Supplied entries:

-- ==== Sys2Proof/Config.lean ====
section
/-! DEFINITION. Config.lean: the time unit, and the values the manual leaves open. -/

namespace Sys2Proof.Config

/-- Periods of the 100 MHz reference clock in one microsecond (spec/00_scope.md, Electrical Summary). -/
def microsecond : Nat := 100

/-- Periods of the reference clock in one millisecond. -/
def millisecond : Nat := 100000

/-- FREE VALUE (log 3): which of several blocks' fault offers, made at one event, reaches the fault capture
first. The manual says that whichever is taken first fills it and does not say which that is (R177, R88). -/
opaque firstOffer : Nat → Nat

/-- FREE VALUE (log 4): whether the REFUSE goes ahead of the RESUME when one absorption generates both (R7, R12). -/
opaque refuseFirst : Nat → Bool

end Sys2Proof.Config
end

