-- ==== Sys2Proof/Machine/Arbitration.lean ====
section
/-! DEFINITION. Machine/Arbitration.lean: the egress arbiters, CREDIT and the multicast allocator (chapters 3, 5, 6). -/

namespace Sys2Proof.Machine

/-- The arbiter of `j` is eligible (R47). -/
def State.eligible (s : State) (j : Port) : Bool :=
  s.isUp j && (1 ≤ (s.arbiters.get j).credit : Bool) && ((s.arbiters.get j).inFlight < 8 : Bool)

/-- Ingress `i` may be a candidate of the arbiter of `j` at all: it is UP, its list has room, and under SOLE it is
the sole source (R48). -/
def State.ingressOpen (s : State) (j i : Port) : Bool :=
  s.placeOpen i && (decide ((s.arbiters.get j).policy ≠ .sole) || decide ((s.arbiters.get j).sole = i))

/-- (`i`, `d`, `c`) is a unicast candidate of the arbiter of `j` (R48). -/
def State.isCandidate (s : State) (j i : Port) (d : Dest) (c : Cls) : Bool :=
  s.ingressOpen j i && decide ((s.mapEntry d).map = .active j) && decide (1 ≤ s.count i d c)

/-- The lowest destination of ingress `i` with a candidate in class `c`. -/
def State.lowestDest (s : State) (j i : Port) (c : Cls) : Option Candidate :=
  ((List.finRange 64).find? fun d => s.isCandidate j i d c).map fun d => ⟨i, d, c⟩

/-- The lowest class of ingress `i`, and within it the lowest destination. -/
def State.lowestClass (s : State) (j i : Port) : Option Candidate :=
  (List.finRange 4).findSome? fun c => s.lowestDest j i c

/-- The unicast candidate that the policy of `j` takes (R52 to R55). -/
def State.policyChoice (s : State) (j : Port) : Option Candidate :=
  let a := s.arbiters.get j
  match a.policy with
  | .round => (cyclic (a.ptrs.get 0)).findSome? fun i => s.lowestClass j i
  | .strict => (List.finRange 4).findSome? fun c => (List.finRange 32).findSome? fun i => s.lowestDest j i c
  | .classRound => (List.finRange 4).findSome? fun c => (cyclic (a.ptrs.get c)).findSome? fun i => s.lowestDest j i c
  | .sole => s.lowestClass j a.sole

/-- What one decision of the arbiter of `j` is (R50). -/
inductive Decision
  | none
  | deliver (k : SlotNo)
  | grant (x : Candidate)
  deriving DecidableEq, Repr

/-- The decision of R50's table, for an eligible arbiter; none while it is not eligible (R47). -/
def State.decision (s : State) (j : Port) : Decision :=
  if !s.eligible j then .none
  else
    let a := s.arbiters.get j
    match a.delivery, s.policyChoice j with
    | [], none => .none
    | [], some x => .grant x
    | k :: _, none => .deliver k
    | k :: _, some x => if a.turn ≤ a.u then .deliver k else .grant x

/-! ### The unicast grant decision (R57 to R59) -/

/-- The claim on one count at the Request Matrix (R16). -/
def State.claimCount (s : State) (x : Candidate) : Option State :=
  let n := s.count x.ingress x.dest x.cls
  if 1 ≤ n then some (s.setCount x.ingress x.dest x.cls (n - 1)) else none

/-- The claim on entry D at the Port Map (R25). -/
def State.claimEntry (s : State) (j : Port) (x : Candidate) : Option State :=
  if (s.mapEntry x.dest).map = .active j then some (s.updEntry x.dest fun e => { e with drain := e.drain + 1 })
  else none

/-- The three claims of a decision, in order. When one is refused none is kept: those taken before it are
returned at the same event, and the net change at every owner is none (R57). -/
def State.presentClaims (s : State) (j : Port) (x : Candidate) : Option State := do
  let s1 ← s.claimCount x
  let s2 ← s1.claimEntry j x
  if s2.placeOpen x.ingress then some s2 else none

/-- The pointer that a grant moves, under the policies that move one (R52 to R56). -/
def Arbiter.advance (a : Arbiter) (x : Candidate) : Bank 4 Port :=
  match a.policy with
  | .round => a.ptrs.set 0 (x.ingress + 1)
  | .classRound => a.ptrs.set x.cls (x.ingress + 1)
  | .strict | .sole => a.ptrs

/-- The arbiter's own changes at a unicast grant (R58, R51). -/
def Arbiter.granted (a : Arbiter) (x : Candidate) : Arbiter :=
  { a with credit := a.credit - 1, inFlight := a.inFlight + 1, u := raiseTo 15 1 a.u, ptrs := a.advance x }

/-- The grant whose claims are presented: made whole, or not at all (R57, R58). -/
def State.grantUnicast (s : State) (j : Port) (x : Candidate) : State :=
  match s.presentClaims j x with
  | some s1 => (s1.placeRecord x.ingress (.unicast x.dest j) x.cls).updArb j fun a => a.granted x
  | none => s

/-- A delivery of the head slot (R61). -/
def State.deliver (s : State) (j : Port) (k : SlotNo) : State :=
  (s.updArb j fun a =>
    { a with credit := a.credit - 1, inFlight := a.inFlight + 1, u := 0, delivery := a.delivery.tail }).updTx j fun t =>
      { t with queue := t.queue ++ [.copy k] }

/-- The arbiter decides on the state as it stands, a grant or a delivery (R50, R59). -/
def State.decideAfresh (s : State) (j : Port) : State :=
  match s.decision j with
  | .none => s
  | .deliver k => s.deliver j k
  | .grant x => s.grantUnicast j x

/-- UNICAST_GRANT_DECISION of the arbiter of `j` (R50, R57 to R60). With no candidate given, the arbiter reads the
state at this event. A candidate that it had chosen earlier presents its claims at this event: when one is
refused the decision has no effect and the arbiter decides afresh, which may be a delivery (R50, R59); when none is,
the decision is the one the rules give at its event (log 10). -/
def execUnicastGrantDecision (j : Port) (chosen : Option Candidate) (s : State) : Host.Outcome State Fault Refusal :=
  whenRunning s fun s =>
    let refused := match chosen with
      | some x => (s.presentClaims j x).isNone
      | none => false
    if refused then s.decideAfresh j
    else
      match s.decision j with
      | .grant x => s.grantUnicast j x
      | .none | .deliver _ => s

/-- DELIVERY_DECISION of the arbiter of `j` (R50, R61). -/
def execDeliveryDecision (j : Port) (s : State) : Host.Outcome State Fault Refusal :=
  whenRunning s fun s =>
    match s.decision j with
    | .deliver k => s.deliver j k
    | .none | .grant _ => s

/-- A credit return taken on an UP port, clipped at the buffer count (R96). -/
def State.takeCredit (s : State) (p : Port) (n : Nat) : State :=
  let limit := (s.links.get p).bufferCount
  if limit < (s.arbiters.get p).credit + n then
    ((s.updArb p fun a => { a with credit := limit }).raise .creditExcess).offer (.creditExcess p)
  else s.updArb p fun a => { a with credit := a.credit + n }

/-- CREDIT (R96): a count of 0 or above 16 is a check error. -/
def execCredit (p : Port) (n : Fin 32) (s : State) : Host.Outcome State Fault Refusal :=
  whenRunning s fun s =>
    s.receive p id fun s => if n.val = 0 ∨ 16 < n.val then s.checkError p else s.takeCredit p n.val

/-! ### The multicast allocator (R117 to R120) -/

/-- Ingress `i` is a candidate of the allocator (R117). -/
def State.mcastCandidate (s : State) (i : Port) : Bool := s.placeOpen i && !(s.mcastQueues.get i).isEmpty

/-- The first candidate in cyclic order from the rotation pointer (R118). -/
def State.allocIngress (s : State) : Option Port := (cyclic s.allocPtr).find? s.mcastCandidate

/-- The lowest-numbered FREE slot (R118). -/
def State.freeSlot (s : State) : Option SlotNo := (List.finRange 64).find? fun k => decide (s.slots.get k = .free)

/-- The effects of a decision of the allocator for ingress `i`, its head record `q` and slot `k` (R119). -/
def State.grantMulticast (s : State) (i : Port) (q : McastRequest) (k : SlotNo) : State :=
  ({ s with
    mcastQueues := s.mcastQueues.upd i List.tail
    slots := s.slots.set k (.reserved i q.group q.cls)
    allocPtr := i + 1 }).placeRecord i (.multicast q.group k) q.cls

/-- ALLOCATOR_DECISION (R117 to R120). The choice and the claim are one event, so a claim that another decision
took first shows as an ingress that is no candidate (log 10). -/
def execAllocatorDecision (s : State) : Host.Outcome State Fault Refusal :=
  whenRunning s fun s =>
    match s.allocIngress, s.freeSlot with
    | some i, some k =>
      match (s.mcastQueues.get i) with
      | q :: _ => s.grantMulticast i q k
      | [] => s
    | _, _ => s

end Sys2Proof.Machine
end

Exercise goal: Output exactly the lines of the material above from the one containing "if (s.mapEntry x.dest).map" up to and including the one containing "before it are".

Result:
  if (s.mapEntry x.dest).map = .active j then some (s.updEntry x.dest fun e => { e with drain := e.drain + 1 })
  else none

/-- The three claims of a decision, in order. When one is refused none is kept: those taken before it are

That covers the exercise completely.